> _Dataset entries_
_ _ _ _
/-! ### A task -/

@[simp] theorem Task.setD_pc (k : Task) (i v : Nat) : (k.setD i v).pc = k.pc := rfl
@[simp] theorem Task.setD_tstat (k : Task) (i v : Nat) : (k.setD i v).tstat = k.tstat := rfl
@[simp] theorem Task.setD_sticky (k : Task) (i v : Nat) : (k.setD i v).sticky = k.sticky := rfl
@[simp] theorem Task.setD_ret (k : Task) (i v : Nat) : (k.setD i v).ret = k.ret := rfl
@[simp] theorem Task.setD_it (k : Task) (i v : Nat) : (k.setD i v).it = k.it := rfl
@[simp] theorem Task.setD_gid (k : Task) (i v : Nat) : (k.setD i v).gid = k.gid := rfl
@[simp] theorem Task.setD_lid (k : Task) (i v : Nat) : (k.setD i v).lid = k.lid := rfl
@[simp] theorem Task.setD_p (k : Task) (i v : Nat) : (k.setD i v).p = k.p := rfl
@[simp] theorem Task.setD_g (k : Task) (i v : Nat) : (k.setD i v).g = k.g := rfl
@[simp] theorem Task.setD_w (k : Task) (i v : Nat) : (k.setD i v).w = k.w := rfl
@[simp] theorem Task.setD_late (k : Task) (i v : Nat) : (k.setD i v).late = k.late := rfl
@[simp] theorem Task.setD_mid (k : Task) (i v : Nat) : (k.setD i v).mid = k.mid := rfl
@[simp] theorem Task.setD_waitNo (k : Task) (i v : Nat) : (k.setD i v).waitNo = k.waitNo := rfl
@[simp] theorem Task.setW_pc (k : Task) (i : Nat) (v : Word) : (k.setW i v).pc = k.pc := rfl
@[simp] theorem Task.setW_tstat (k : Task) (i : Nat) (v : Word) : (k.setW i v).tstat = k.tstat := rfl
@[simp] theorem Task.setW_sticky (k : Task) (i : Nat) (v : Word) : (k.setW i v).sticky = k.sticky := rfl
@[simp] theorem Task.setW_ret (k : Task) (i : Nat) (v : Word) : (k.setW i v).ret = k.ret := rfl
@[simp] theorem Task.setW_it (k : Task) (i : Nat) (v : Word) : (k.setW i v).it = k.it := rfl
@[simp] theorem Task.setW_gid (k : Task) (i : Nat) (v : Word) : (k.setW i v).gid = k.gid := rfl
@[simp] theorem Task.setW_lid (k : Task) (i : Nat) (v : Word) : (k.setW i v).lid = k.lid := rfl
@[simp] theorem Task.setW_p (k : Task) (i : Nat) (v : Word) : (k.setW i v).p = k.p := rfl
@[simp] theorem Task.setW_d (k : Task) (i : Nat) (v : Word) : (k.setW i v).d = k.d := rfl
@[simp] theorem Task.setW_g (k : Task) (i : Nat) (v : Word) : (k.setW i v).g = k.g := rfl
@[simp] theorem Task.setW_late (k : Task) (i : Nat) (v : Word) : (k.setW i v).late = k.late := rfl
@[simp] theorem Task.setW_mid (k : Task) (i : Nat) (v : Word) : (k.setW i v).mid = k.mid := rfl
@[simp] theorem Task.setW_waitNo (k : Task) (i : Nat) (v : Word) : (k.setW i v).waitNo = k.waitNo := rfl
@[simp] theorem Task.setG_pc (k : Task) (i : Nat) (v : Word) : (k.setG i v).pc = k.pc := by unfold Task.setG; split <;> rfl
@[simp] theorem Task.setG_tstat (k : Task) (i : Nat) (v : Word) : (k.setG i v).tstat = k.tstat := by unfold Task.setG; split <;> rfl
@[simp] theorem Task.setG_sticky (k : Task) (i : Nat) (v : Word) : (k.setG i v).sticky = k.sticky := by unfold Task.setG; split <;> rfl
@[simp] theorem Task.setG_ret (k : Task) (i : Nat) (v : Word) : (k.setG i v).ret = k.ret := by unfold Task.setG; split <;> rfl
@[simp] theorem Task.setG_it (k : Task) (i : Nat) (v : Word) : (k.setG i v).it = k.it := by unfold Task.setG; split <;> rfl
@[simp] theorem Task.setG_gid (k : Task) (i : Nat) (v : Word) : (k.setG i v).gid = k.gid := by unfold Task.setG; split <;> rfl
@[simp] theorem Task.setG_lid (k : Task) (i : Nat) (v : Word) : (k.setG i v).lid = k.lid := by unfold Task.setG; split <;> rfl
@[simp] theorem Task.setG_p (k : Task) (i : Nat) (v : Word) : (k.setG i v).p = k.p := by unfold Task.setG; split <;> rfl
@[simp] theorem Task.setG_d (k : Task) (i : Nat) (v : Word) : (k.setG i v).d = k.d := by unfold Task.setG; split <;> rfl
@[simp] theorem Task.setG_w (k : Task) (i : Nat) (v : Word) : (k.setG i v).w = k.w := by unfold Task.setG; split <;> rfl
@[simp] theorem Task.setG_late (k : Task) (i : Nat) (v : Word) : (k.setG i v).late = k.late := by unfold Task.setG; split <;> rfl
@[simp] theorem Task.setG_mid (k : Task) (i : Nat) (v : Word) : (k.setG i v).mid = k.mid := by unfold Task.setG; split <;> rfl
@[simp] theorem Task.setG_waitNo (k : Task) (i : Nat) (v : Word) : (k.setG i v).waitNo = k.waitNo := by unfold Task.setG; split <;> rfl
@[simp] theorem Task.setP_pc (k : Task) (i : Nat) (v : Bool) : (k.setP i v).pc = k.pc := by unfold Task.setP; split <;> rfl
@[simp] theorem Task.setP_tstat (k : Task) (i : Nat) (v : Bool) : (k.setP i v).tstat = k.tstat := by unfold Task.setP; split <;> rfl
@[simp] theorem Task.setP_sticky (k : Task) (i : Nat) (v : Bool) : (k.setP i v).sticky = k.sticky := by unfold Task.setP; split <;> rfl
@[simp] theorem Task.setP_ret (k : Task) (i : Nat) (v : Bool) : (k.setP i v).ret = k.ret := by unfold Task.setP; split <;> rfl
@[simp] theorem Task.setP_it (k : Task) (i : Nat) (v : Bool) : (k.setP i v).it = k.it := by unfold Task.setP; split <;> rfl
@[simp] theorem Task.setP_gid (k : Task) (i : Nat) (v : Bool) : (k.setP i v).gid = k.gid := by unfold Task.setP; split <;> rfl
@[simp] theorem Task.setP_lid (k : Task) (i : Nat) (v : Bool) : (k.setP i v).lid = k.lid := by unfold Task.setP; split <;> rfl
@[simp] theorem Task.setP_d (k : Task) (i : Nat) (v : Bool) : (k.setP i v).d = k.d := by unfold Task.setP; split <;> rfl
@[simp] theorem Task.setP_g (k : Task) (i : Nat) (v : Bool) : (k.setP i v).g = k.g := by unfold Task.setP; split <;> rfl
@[simp] theorem Task.setP_w (k : Task) (i : Nat) (v : Bool) : (k.setP i v).w = k.w := by unfold Task.setP; split <;> rfl
@[simp] theorem Task.setP_late (k : Task) (i : Nat) (v : Bool) : (k.setP i v).late = k.late := by unfold Task.setP; split <;> rfl
@[simp] theorem Task.setP_mid (k : Task) (i : Nat) (v : Bool) : (k.setP i v).mid = k.mid := by unfold Task.setP; split <;> rfl
@[simp] theorem Task.setP_waitNo (k : Task) (i : Nat) (v : Bool) : (k.setP i v).waitNo = k.waitNo := by unfold Task.setP; split <;> rfl
@[simp] theorem Task.raise_pc (k : Task) (i : Nat) : (k.raise i).pc = k.pc := by unfold Task.raise; split <;> rfl
@[simp] theorem Task.raise_tstat (k : Task) (i : Nat) : (k.raise i).tstat = k.tstat := by unfold Task.raise; split <;> rfl
@[simp] theorem Task.raise_sticky (k : Task) (i : Nat) : (k.raise i).sticky = k.sticky := by unfold Task.raise; split <;> rfl
@[simp] theorem Task.raise_ret (k : Task) (i : Nat) : (k.raise i).ret = k.ret := by unfold Task.raise; split <;> rfl
@[simp] theorem Task.raise_it (k : Task) (i : Nat) : (k.raise i).it = k.it := by unfold Task.raise; split <;> rfl
@[simp] theorem Task.raise_gid (k : Task) (i : Nat) : (k.raise i).gid = k.gid := by unfold Task.raise; split <;> rfl
@[simp] theorem Task.raise_lid (k : Task) (i : Nat) : (k.raise i).lid = k.lid := by unfold Task.raise; split <;> rfl
@[simp] theorem Task.raise_p (k : Task) (i : Nat) : (k.raise i).p = k.p := by unfold Task.raise; split <;> rfl
@[simp] theorem Task.raise_g (k : Task) (i : Nat) : (k.raise i).g = k.g := by unfold Task.raise; split <;> rfl
@[simp] theorem Task.raise_w (k : Task) (i : Nat) : (k.raise i).w = k.w := by unfold Task.raise; split <;> rfl
@[simp] theorem Task.raise_late (k : Task) (i : Nat) : (k.raise i).late = k.late := by unfold Task.raise; split <;> rfl
@[simp] theorem Task.raise_mid (k : Task) (i : Nat) : (k.raise i).mid = k.mid := by unfold Task.raise; split <;> rfl
@[simp] theorem Task.raise_waitNo (k : Task) (i : Nat) : (k.raise i).waitNo = k.waitNo := by unfold Task.raise; split <;> rfl
@[simp] theorem Task.lower_pc (k : Task) (i : Nat) : (k.lower i).pc = k.pc := by unfold Task.lower; split <;> rfl
@[simp] theorem Task.lower_tstat (k : Task) (i : Nat) : (k.lower i).tstat = k.tstat := by unfold Task.lower; split <;> rfl
@[simp] theorem Task.lower_sticky (k : Task) (i : Nat) : (k.lower i).sticky = k.sticky := by unfold Task.lower; split <;> rfl
@[simp] theorem Task.lower_ret (k : Task) (i : Nat) : (k.lower i).ret = k.ret := by unfold Task.lower; split <;> rfl
@[simp] theorem Task.lower_it (k : Task) (i : Nat) : (k.lower i).it = k.it := by unfold Task.lower; split <;> rfl
@[simp] theorem Task.lower_gid (k : Task) (i : Nat) : (k.lower i).gid = k.gid := by unfold Task.lower; split <;> rfl
@[simp] theorem Task.lower_lid (k : Task) (i : Nat) : (k.lower i).lid = k.lid := by unfold Task.lower; split <;> rfl
@[simp] theorem Task.lower_p (k : Task) (i : Nat) : (k.lower i).p = k.p := by unfold Task.lower; split <;> rfl
@[simp] theorem Task.lower_g (k : Task) (i : Nat) : (k.lower i).g = k.g := by unfold Task.lower; split <;> rfl
@[simp] theorem Task.lower_w (k : Task) (i : Nat) : (k.lower i).w = k.w := by unfold Task.lower; split <;> rfl
@[simp] theorem Task.lower_late (k : Task) (i : Nat) : (k.lower i).late = k.late := by unfold Task.lower; split <;> rfl
@[simp] theorem Task.lower_mid (k : Task) (i : Nat) : (k.lower i).mid = k.mid := by unfold Task.lower; split <;> rfl
@[simp] theorem Task.lower_waitNo (k : Task) (i : Nat) : (k.lower i).waitNo = k.waitNo := by unfold Task.lower; split <;> rfl
@[simp] theorem Task.orFlags_pc (k : Task) (fl : Nat) : (k.orFlags fl).pc = k.pc := rfl
@[simp] theorem Task.orFlags_tstat (k : Task) (fl : Nat) : (k.orFlags fl).tstat = k.tstat := rfl
@[simp] theorem Task.orFlags_ret (k : Task) (fl : Nat) : (k.orFlags fl).ret = k.ret := rfl
@[simp] theorem Task.orFlags_it (k : Task) (fl : Nat) : (k.orFlags fl).it = k.it := rfl
@[simp] theorem Task.orFlags_gid (k : Task) (fl : Nat) : (k.orFlags fl).gid = k.gid := rfl
@[simp] theorem Task.orFlags_lid (k : Task) (fl : Nat) : (k.orFlags fl).lid = k.lid := rfl
@[simp] theorem Task.orFlags_p (k : Task) (fl : Nat) : (k.orFlags fl).p = k.p := rfl
@[simp] theorem Task.orFlags_d (k : Task) (fl : Nat) : (k.orFlags fl).d = k.d := rfl
@[simp] theorem Task.orFlags_g (k : Task) (fl : Nat) : (k.orFlags fl).g = k.g := rfl
@[simp] theorem Task.orFlags_w (k : Task) (fl : Nat) : (k.orFlags fl).w = k.w := rfl
@[simp] theorem Task.orFlags_late (k : Task) (fl : Nat) : (k.orFlags fl).late = k.late := rfl
@[simp] theorem Task.orFlags_mid (k : Task) (fl : Nat) : (k.orFlags fl).mid = k.mid := rfl
@[simp] theorem Task.orFlags_waitNo (k : Task) (fl : Nat) : (k.orFlags fl).waitNo = k.waitNo := rfl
_ _ _ _
> _Action item_
Once you find the line with "k.it := by unfold Task.setG; split <;> rfl" above, print it and every line after it up to and including the line with "k.waitNo := by unfold Task.setG; split <;> rfl", exactly as written and nothing else.

> _Response area_
@[simp] theorem Task.setG_it (k : Task) (i : Nat) (v : Word) : (k.setG i v).it = k.it := by unfold Task.setG; split <;> rfl
@[simp] theorem Task.setG_gid (k : Task) (i : Nat) (v : Word) : (k.setG i v).gid = k.gid := by unfold Task.setG; split <;> rfl
@[simp] theorem Task.setG_lid (k : Task) (i : Nat) (v : Word) : (k.setG i v).lid = k.lid := by unfold Task.setG; split <;> rfl
@[simp] theorem Task.setG_p (k : Task) (i : Nat) (v : Word) : (k.setG i v).p = k.p := by unfold Task.setG; split <;> rfl
@[simp] theorem Task.setG_d (k : Task) (i : Nat) (v : Word) : (k.setG i v).d = k.d := by unfold Task.setG; split <;> rfl
@[simp] theorem Task.setG_w (k : Task) (i : Nat) (v : Word) : (k.setG i v).w = k.w := by unfold Task.setG; split <;> rfl
@[simp] theorem Task.setG_late (k : Task) (i : Nat) (v : Word) : (k.setG i v).late = k.late := by unfold Task.setG; split <;> rfl
@[simp] theorem Task.setG_mid (k : Task) (i : Nat) (v : Word) : (k.setG i v).mid = k.mid := by unfold Task.setG; split <;> rfl
@[simp] theorem Task.setG_waitNo (k : Task) (i : Nat) (v : Word) : (k.setG i v).waitNo = k.waitNo := by unfold Task.setG; split <;> rfl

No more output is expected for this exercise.